== Segment start ==

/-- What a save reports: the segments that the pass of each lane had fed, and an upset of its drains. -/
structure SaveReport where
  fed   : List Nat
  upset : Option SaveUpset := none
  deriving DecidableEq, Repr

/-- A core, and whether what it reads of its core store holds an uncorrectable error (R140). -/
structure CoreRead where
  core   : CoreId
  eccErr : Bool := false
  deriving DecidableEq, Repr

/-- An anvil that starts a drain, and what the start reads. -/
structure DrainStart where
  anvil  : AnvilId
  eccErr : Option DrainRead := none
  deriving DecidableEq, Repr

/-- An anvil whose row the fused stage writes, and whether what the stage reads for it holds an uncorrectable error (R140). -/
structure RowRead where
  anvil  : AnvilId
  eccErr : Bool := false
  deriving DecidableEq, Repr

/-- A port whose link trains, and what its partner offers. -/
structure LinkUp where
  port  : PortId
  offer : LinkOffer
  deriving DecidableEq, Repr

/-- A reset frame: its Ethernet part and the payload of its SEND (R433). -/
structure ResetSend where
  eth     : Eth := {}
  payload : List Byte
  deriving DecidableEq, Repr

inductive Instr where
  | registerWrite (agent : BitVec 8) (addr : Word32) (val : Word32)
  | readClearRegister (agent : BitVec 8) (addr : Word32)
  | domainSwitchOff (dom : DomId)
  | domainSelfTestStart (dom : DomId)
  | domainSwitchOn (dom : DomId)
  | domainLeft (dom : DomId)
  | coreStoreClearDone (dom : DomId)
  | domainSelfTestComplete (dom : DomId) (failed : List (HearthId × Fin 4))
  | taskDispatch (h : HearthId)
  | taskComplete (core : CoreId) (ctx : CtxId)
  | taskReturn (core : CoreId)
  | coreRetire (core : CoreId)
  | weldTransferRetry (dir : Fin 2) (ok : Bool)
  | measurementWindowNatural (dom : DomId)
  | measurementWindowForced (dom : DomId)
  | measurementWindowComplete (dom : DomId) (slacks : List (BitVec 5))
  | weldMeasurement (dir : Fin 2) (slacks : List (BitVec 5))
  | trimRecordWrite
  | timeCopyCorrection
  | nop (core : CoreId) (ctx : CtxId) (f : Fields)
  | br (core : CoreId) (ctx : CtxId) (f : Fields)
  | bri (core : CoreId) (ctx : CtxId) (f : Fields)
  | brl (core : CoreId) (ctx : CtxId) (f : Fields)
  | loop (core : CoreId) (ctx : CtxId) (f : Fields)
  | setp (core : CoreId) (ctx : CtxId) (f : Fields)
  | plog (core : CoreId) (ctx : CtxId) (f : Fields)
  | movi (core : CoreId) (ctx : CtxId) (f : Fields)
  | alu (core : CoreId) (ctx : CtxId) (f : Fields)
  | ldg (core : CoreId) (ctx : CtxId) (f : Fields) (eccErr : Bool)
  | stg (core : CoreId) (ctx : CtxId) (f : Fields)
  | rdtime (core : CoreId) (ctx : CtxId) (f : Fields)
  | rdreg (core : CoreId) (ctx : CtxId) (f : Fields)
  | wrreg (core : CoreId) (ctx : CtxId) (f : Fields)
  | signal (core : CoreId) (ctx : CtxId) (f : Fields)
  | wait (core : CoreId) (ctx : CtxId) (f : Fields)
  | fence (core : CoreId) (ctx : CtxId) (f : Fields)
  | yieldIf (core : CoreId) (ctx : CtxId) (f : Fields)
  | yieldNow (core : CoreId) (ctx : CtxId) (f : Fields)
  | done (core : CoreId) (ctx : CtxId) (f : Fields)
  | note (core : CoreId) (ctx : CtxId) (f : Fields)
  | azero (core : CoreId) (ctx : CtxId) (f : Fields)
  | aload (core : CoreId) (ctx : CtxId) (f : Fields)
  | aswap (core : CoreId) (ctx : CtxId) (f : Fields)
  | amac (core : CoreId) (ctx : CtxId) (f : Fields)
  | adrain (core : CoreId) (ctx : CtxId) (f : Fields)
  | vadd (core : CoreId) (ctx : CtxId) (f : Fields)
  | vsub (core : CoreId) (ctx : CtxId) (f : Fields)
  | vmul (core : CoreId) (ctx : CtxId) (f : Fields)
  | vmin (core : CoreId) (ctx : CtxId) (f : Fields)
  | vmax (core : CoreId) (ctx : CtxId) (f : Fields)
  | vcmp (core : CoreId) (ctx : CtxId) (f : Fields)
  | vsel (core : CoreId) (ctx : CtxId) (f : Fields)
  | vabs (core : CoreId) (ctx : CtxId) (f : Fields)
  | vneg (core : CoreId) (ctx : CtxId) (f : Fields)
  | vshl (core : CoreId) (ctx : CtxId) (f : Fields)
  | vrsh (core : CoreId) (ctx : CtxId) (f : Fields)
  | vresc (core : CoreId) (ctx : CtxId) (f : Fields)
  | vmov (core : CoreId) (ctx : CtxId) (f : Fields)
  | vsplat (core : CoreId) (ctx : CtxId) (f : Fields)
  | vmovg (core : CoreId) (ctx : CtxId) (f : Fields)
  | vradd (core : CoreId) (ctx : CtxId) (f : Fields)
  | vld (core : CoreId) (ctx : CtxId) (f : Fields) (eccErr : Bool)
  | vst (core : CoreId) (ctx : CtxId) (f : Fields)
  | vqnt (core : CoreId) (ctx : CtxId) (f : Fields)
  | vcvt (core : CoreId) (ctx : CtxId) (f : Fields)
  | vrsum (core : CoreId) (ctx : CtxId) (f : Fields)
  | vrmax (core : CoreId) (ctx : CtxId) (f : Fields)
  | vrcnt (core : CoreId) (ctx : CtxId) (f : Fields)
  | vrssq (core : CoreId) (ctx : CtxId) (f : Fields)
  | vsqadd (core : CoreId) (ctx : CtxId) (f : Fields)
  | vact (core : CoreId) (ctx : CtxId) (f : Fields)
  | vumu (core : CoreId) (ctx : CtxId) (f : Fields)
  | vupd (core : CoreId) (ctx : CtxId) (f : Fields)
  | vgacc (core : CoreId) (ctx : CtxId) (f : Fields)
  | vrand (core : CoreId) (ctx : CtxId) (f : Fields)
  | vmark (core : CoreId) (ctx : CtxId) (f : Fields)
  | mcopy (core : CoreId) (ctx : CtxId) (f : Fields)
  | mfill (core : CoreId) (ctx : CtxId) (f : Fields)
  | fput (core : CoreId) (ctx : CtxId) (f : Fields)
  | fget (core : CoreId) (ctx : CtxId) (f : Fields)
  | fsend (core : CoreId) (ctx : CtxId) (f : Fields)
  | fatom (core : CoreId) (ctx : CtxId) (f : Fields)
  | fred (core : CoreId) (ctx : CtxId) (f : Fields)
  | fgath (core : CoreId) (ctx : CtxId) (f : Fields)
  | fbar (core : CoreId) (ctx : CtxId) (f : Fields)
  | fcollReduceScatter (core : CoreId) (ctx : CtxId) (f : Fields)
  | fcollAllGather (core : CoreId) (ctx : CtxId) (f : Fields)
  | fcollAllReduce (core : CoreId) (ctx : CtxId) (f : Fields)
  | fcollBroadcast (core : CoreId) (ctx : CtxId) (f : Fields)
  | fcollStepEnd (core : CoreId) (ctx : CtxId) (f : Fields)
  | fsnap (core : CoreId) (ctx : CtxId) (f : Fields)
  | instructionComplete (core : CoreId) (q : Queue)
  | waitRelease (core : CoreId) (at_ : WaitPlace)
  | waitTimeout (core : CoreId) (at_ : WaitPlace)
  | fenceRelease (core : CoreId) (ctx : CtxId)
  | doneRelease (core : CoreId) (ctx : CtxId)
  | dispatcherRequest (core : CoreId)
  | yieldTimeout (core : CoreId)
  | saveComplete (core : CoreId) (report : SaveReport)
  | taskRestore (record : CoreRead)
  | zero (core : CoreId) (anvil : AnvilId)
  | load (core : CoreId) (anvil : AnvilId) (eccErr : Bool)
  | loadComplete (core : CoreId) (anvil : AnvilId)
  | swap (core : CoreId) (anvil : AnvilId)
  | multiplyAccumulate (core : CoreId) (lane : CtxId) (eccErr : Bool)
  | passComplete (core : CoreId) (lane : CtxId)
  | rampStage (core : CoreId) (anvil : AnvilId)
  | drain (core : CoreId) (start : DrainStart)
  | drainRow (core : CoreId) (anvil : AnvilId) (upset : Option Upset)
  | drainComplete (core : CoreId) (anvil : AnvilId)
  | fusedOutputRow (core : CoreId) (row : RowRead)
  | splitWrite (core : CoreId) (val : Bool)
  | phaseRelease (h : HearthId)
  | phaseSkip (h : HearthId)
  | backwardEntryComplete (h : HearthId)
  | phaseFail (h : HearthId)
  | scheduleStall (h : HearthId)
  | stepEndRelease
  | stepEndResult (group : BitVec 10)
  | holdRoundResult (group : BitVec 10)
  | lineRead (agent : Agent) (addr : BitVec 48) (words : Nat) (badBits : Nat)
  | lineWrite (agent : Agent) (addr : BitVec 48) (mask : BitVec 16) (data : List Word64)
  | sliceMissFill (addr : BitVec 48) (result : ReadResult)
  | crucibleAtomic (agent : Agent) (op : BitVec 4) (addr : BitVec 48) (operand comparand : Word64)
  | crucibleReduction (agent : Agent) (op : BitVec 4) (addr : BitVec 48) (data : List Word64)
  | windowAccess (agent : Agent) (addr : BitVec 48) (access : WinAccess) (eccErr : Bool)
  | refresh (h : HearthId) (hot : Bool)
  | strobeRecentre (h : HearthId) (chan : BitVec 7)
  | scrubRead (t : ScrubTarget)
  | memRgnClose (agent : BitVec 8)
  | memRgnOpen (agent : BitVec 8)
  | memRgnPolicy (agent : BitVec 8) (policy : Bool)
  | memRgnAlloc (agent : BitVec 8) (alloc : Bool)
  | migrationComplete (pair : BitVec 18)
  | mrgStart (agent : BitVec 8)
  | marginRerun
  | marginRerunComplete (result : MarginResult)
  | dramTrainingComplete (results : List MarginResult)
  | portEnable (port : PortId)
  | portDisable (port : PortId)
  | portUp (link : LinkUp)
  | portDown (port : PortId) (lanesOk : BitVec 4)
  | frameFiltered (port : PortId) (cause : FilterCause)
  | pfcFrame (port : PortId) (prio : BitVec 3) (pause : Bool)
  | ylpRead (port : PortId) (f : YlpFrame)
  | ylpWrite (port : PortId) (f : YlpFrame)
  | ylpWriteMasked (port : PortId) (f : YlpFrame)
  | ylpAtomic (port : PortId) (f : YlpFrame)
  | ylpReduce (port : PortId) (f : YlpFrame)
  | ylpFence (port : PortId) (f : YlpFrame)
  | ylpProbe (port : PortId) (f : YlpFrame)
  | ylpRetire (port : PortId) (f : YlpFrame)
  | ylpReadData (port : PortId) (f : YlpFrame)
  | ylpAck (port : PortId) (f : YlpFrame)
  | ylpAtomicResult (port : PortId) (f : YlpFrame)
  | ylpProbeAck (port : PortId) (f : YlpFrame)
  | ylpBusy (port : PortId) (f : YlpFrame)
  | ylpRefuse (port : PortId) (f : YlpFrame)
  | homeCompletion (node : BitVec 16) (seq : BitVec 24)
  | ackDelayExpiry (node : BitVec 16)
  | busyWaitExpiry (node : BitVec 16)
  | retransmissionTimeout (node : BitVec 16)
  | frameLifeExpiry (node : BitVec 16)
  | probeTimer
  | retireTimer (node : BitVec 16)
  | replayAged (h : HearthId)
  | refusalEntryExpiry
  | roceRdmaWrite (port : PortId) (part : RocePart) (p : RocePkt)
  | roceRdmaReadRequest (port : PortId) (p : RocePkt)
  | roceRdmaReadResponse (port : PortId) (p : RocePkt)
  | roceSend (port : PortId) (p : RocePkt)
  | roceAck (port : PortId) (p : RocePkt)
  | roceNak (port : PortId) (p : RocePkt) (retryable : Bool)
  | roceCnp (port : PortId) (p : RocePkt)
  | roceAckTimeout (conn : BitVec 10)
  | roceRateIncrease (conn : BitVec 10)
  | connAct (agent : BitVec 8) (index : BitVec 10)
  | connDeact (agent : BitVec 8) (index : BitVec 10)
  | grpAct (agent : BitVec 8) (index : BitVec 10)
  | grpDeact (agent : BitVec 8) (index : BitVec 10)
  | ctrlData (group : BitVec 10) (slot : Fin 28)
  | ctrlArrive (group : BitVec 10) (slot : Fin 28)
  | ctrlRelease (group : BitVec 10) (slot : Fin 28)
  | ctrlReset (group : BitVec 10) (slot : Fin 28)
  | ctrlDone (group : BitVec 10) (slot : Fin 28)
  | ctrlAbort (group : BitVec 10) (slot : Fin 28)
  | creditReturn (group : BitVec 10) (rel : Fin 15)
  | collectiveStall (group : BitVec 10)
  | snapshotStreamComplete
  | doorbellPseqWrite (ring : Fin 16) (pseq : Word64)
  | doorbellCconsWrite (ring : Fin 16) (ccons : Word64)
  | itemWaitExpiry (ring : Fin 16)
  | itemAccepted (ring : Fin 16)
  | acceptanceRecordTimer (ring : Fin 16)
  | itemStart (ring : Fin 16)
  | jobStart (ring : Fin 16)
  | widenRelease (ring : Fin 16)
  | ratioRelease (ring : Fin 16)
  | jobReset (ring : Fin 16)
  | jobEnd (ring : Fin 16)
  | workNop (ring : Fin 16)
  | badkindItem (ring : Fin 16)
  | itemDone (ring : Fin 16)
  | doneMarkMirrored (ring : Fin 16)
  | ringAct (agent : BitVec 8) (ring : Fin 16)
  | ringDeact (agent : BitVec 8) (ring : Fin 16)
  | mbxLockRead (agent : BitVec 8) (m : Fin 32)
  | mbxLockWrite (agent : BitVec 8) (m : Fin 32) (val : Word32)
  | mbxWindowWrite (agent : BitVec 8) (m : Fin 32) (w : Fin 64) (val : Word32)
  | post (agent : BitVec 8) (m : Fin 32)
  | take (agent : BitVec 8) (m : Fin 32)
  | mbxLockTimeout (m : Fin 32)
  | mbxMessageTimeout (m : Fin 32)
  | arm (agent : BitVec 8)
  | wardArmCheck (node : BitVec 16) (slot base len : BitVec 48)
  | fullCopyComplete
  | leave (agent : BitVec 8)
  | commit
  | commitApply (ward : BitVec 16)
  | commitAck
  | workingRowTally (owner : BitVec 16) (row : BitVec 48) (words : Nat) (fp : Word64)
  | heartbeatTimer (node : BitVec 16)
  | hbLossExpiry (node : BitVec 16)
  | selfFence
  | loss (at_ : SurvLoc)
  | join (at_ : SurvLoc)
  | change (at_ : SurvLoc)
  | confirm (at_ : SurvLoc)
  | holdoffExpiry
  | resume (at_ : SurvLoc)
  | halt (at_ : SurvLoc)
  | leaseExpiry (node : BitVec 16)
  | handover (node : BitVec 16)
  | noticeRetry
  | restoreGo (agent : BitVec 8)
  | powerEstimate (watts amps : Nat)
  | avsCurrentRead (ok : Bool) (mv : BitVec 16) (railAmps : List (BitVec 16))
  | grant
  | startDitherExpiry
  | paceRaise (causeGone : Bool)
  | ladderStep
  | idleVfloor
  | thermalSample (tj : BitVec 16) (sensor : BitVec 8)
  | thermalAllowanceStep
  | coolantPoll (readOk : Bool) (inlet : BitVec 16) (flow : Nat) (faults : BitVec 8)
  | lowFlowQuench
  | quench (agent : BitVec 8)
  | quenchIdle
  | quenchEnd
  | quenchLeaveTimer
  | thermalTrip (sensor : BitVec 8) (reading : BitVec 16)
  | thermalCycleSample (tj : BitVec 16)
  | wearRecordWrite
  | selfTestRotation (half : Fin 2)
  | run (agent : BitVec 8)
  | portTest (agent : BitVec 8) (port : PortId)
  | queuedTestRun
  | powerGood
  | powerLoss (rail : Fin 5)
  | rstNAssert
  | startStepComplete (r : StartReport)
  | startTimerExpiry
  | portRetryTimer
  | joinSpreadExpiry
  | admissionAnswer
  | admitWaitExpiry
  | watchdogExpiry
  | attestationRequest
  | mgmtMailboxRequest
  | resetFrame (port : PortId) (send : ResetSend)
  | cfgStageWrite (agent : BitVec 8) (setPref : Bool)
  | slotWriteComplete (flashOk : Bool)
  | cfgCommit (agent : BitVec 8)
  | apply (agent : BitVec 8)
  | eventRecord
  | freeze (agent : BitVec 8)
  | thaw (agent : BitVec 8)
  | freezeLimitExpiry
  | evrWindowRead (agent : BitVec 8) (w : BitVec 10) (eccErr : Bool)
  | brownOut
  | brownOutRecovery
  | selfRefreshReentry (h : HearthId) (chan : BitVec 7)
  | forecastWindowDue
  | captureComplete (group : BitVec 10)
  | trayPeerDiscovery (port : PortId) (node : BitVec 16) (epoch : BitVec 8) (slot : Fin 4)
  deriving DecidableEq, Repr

== Segment end ==

> [Requirement]:
The entries above hold the needed span. Transcribe exactly the lines from the one with "upset : Option SaveUpset := none" to the one with "inductive Instr where", both included.

> [Task result]:
  upset : Option SaveUpset := none
  deriving DecidableEq, Repr

/-- A core, and whether what it reads of its core store holds an uncorrectable error (R140). -/
structure CoreRead where
  core   : CoreId
  eccErr : Bool := false
  deriving DecidableEq, Repr

/-- An anvil that starts a drain, and what the start reads. -/
structure DrainStart where
  anvil  : AnvilId
  eccErr : Option DrainRead := none
  deriving DecidableEq, Repr

/-- An anvil whose row the fused stage writes, and whether what the stage reads for it holds an uncorrectable error (R140). -/
structure RowRead where
  anvil  : AnvilId
  eccErr : Bool := false
  deriving DecidableEq, Repr

/-- A port whose link trains, and what its partner offers. -/
structure LinkUp where
  port  : PortId
  offer : LinkOffer
  deriving DecidableEq, Repr

/-- A reset frame: its Ethernet part and the payload of its SEND (R433). -/
structure ResetSend where
  eth     : Eth := {}
  payload : List Byte
  deriving DecidableEq, Repr

inductive Instr where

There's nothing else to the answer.